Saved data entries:
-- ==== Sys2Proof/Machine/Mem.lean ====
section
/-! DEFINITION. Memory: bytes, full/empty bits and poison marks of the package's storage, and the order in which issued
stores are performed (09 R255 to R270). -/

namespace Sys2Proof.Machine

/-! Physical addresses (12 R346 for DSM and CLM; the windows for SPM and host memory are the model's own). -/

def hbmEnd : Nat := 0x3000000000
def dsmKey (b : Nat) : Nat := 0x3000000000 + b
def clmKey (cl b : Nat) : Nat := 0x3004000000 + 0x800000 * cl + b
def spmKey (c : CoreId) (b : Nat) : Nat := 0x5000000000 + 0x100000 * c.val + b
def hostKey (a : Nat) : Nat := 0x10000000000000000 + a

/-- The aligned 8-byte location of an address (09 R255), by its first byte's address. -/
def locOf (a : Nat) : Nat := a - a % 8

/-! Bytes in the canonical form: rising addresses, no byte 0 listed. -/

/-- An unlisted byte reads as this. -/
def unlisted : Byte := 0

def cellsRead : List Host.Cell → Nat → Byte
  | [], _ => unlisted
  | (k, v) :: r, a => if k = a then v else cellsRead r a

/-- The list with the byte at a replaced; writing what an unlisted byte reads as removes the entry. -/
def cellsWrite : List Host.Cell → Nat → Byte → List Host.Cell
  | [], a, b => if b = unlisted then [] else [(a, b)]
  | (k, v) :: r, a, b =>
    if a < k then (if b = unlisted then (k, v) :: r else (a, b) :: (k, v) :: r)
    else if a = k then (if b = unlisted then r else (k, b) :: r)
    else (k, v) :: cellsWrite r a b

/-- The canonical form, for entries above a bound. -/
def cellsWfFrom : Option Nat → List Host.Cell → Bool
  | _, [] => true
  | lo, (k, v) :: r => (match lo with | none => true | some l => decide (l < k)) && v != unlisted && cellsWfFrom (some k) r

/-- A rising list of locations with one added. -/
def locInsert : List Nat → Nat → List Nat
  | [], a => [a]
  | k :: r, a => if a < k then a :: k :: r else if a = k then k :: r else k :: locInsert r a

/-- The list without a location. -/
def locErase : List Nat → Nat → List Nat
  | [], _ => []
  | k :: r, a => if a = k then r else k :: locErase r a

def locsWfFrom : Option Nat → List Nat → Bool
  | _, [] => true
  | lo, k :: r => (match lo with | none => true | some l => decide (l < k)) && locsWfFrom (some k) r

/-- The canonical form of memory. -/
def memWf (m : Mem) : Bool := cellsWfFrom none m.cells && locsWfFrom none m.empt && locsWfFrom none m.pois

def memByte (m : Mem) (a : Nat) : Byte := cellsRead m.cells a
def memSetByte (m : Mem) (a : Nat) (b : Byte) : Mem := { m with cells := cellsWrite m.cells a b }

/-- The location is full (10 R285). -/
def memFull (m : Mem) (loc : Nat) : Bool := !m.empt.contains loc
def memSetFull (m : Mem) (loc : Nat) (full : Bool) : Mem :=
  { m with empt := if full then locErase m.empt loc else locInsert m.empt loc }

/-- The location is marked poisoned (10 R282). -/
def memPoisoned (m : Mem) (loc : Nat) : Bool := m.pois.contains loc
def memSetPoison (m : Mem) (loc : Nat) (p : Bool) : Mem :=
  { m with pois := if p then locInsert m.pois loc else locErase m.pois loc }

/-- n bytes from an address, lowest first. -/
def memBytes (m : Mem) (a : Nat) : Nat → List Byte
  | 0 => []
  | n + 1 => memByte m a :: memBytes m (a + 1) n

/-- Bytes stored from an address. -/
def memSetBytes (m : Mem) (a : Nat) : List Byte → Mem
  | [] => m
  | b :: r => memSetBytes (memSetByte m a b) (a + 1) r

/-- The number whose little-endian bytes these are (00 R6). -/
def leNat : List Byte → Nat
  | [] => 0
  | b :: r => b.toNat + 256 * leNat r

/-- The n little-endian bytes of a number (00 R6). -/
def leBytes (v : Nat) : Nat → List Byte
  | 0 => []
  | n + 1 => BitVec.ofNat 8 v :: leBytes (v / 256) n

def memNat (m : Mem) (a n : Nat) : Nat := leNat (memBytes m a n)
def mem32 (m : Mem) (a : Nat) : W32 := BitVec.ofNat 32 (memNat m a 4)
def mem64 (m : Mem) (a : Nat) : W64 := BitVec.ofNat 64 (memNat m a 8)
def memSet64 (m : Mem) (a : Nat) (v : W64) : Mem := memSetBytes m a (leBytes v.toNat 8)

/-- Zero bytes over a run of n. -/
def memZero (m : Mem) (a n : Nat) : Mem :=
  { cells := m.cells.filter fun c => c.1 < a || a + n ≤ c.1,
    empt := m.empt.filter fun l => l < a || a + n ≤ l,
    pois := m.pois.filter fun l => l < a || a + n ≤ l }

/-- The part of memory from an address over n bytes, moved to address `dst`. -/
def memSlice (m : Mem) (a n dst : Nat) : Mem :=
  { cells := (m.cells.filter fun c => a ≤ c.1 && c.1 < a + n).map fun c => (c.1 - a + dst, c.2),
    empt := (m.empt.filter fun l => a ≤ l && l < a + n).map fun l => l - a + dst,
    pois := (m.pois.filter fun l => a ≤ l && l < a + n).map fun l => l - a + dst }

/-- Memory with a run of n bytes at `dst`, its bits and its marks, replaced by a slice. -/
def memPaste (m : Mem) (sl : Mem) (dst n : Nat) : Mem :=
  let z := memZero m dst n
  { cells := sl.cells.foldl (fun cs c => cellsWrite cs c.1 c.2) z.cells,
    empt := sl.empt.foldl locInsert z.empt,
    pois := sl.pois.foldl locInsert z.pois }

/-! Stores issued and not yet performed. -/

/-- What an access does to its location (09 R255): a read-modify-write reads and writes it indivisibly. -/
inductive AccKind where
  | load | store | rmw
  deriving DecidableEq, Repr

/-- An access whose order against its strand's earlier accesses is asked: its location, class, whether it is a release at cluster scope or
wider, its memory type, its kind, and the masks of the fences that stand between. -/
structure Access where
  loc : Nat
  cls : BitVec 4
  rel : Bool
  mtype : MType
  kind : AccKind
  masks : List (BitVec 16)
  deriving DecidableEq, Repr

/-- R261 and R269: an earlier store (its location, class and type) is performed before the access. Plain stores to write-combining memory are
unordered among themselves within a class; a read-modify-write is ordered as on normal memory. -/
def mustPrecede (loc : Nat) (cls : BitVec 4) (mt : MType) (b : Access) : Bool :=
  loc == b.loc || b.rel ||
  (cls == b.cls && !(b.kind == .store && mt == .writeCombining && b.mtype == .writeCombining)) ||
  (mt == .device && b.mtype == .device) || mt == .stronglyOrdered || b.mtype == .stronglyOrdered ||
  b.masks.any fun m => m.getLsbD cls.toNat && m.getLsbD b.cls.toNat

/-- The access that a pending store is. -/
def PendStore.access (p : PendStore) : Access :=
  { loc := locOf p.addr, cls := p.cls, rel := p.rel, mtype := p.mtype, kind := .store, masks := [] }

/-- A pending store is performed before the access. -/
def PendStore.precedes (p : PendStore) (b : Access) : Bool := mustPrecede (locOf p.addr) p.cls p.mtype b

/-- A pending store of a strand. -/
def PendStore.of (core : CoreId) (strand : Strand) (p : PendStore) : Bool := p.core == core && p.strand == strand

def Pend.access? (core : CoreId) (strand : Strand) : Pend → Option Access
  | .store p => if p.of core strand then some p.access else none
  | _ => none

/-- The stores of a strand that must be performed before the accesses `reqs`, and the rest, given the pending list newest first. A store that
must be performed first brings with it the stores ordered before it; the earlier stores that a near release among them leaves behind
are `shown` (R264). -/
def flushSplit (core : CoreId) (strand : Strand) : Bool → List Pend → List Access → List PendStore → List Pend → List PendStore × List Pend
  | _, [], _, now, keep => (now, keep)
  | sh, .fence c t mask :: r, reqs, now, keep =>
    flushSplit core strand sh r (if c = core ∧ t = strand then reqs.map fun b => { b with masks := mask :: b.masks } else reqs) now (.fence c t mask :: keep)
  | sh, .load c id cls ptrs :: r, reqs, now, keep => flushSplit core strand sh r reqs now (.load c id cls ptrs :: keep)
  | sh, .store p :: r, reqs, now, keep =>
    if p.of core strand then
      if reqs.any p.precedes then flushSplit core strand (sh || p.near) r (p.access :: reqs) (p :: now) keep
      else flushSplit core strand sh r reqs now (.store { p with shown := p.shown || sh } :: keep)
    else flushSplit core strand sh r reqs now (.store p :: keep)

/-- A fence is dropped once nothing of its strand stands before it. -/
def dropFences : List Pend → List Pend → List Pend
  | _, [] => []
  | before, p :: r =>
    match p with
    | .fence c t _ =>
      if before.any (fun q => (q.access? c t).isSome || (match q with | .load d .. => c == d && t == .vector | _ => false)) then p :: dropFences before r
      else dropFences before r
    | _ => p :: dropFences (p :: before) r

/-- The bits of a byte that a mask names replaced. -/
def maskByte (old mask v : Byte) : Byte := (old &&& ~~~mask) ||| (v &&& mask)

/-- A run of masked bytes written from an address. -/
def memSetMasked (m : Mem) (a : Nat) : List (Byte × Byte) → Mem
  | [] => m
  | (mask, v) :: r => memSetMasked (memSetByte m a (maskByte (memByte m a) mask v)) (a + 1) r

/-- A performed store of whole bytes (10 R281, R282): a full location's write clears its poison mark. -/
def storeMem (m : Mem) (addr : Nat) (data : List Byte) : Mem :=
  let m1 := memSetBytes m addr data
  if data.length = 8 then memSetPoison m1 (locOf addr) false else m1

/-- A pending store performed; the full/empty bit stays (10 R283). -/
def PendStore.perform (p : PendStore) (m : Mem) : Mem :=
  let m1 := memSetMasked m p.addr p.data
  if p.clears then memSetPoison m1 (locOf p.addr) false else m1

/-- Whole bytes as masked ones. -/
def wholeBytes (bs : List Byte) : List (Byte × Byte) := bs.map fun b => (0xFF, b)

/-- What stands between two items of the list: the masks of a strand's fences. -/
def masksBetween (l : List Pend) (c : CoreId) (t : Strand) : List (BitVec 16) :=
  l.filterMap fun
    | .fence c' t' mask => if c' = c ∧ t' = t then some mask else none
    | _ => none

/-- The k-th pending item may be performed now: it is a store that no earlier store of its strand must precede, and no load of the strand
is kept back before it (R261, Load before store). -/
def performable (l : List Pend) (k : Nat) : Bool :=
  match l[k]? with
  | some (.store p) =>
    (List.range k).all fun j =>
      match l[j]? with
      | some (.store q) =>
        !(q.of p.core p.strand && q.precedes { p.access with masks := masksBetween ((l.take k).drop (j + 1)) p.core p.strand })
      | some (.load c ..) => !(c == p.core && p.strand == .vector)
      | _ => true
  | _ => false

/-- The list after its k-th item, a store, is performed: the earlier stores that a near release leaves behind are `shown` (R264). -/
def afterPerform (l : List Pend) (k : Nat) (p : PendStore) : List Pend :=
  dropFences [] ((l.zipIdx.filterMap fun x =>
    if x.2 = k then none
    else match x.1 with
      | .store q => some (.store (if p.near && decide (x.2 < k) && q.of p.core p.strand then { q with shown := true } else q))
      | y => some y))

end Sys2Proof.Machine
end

TASK REQUIREMENTS – From the data above, reproduce word for word the lines running from the line with "def PendStore.perform (p" to the line with "mask else none", ends included.

EXERCISE OUTPUT –
def PendStore.perform (p : PendStore) (m : Mem) : Mem :=
  let m1 := memSetMasked m p.addr p.data
  if p.clears then memSetPoison m1 (locOf p.addr) false else m1

/-- Whole bytes as masked ones. -/
def wholeBytes (bs : List Byte) : List (Byte × Byte) := bs.map fun b => (0xFF, b)

/-- What stands between two items of the list: the masks of a strand's fences. -/
def masksBetween (l : List Pend) (c : CoreId) (t : Strand) : List (BitVec 16) :=
  l.filterMap fun
    | .fence c' t' mask => if c' = c ∧ t' = t then some mask else none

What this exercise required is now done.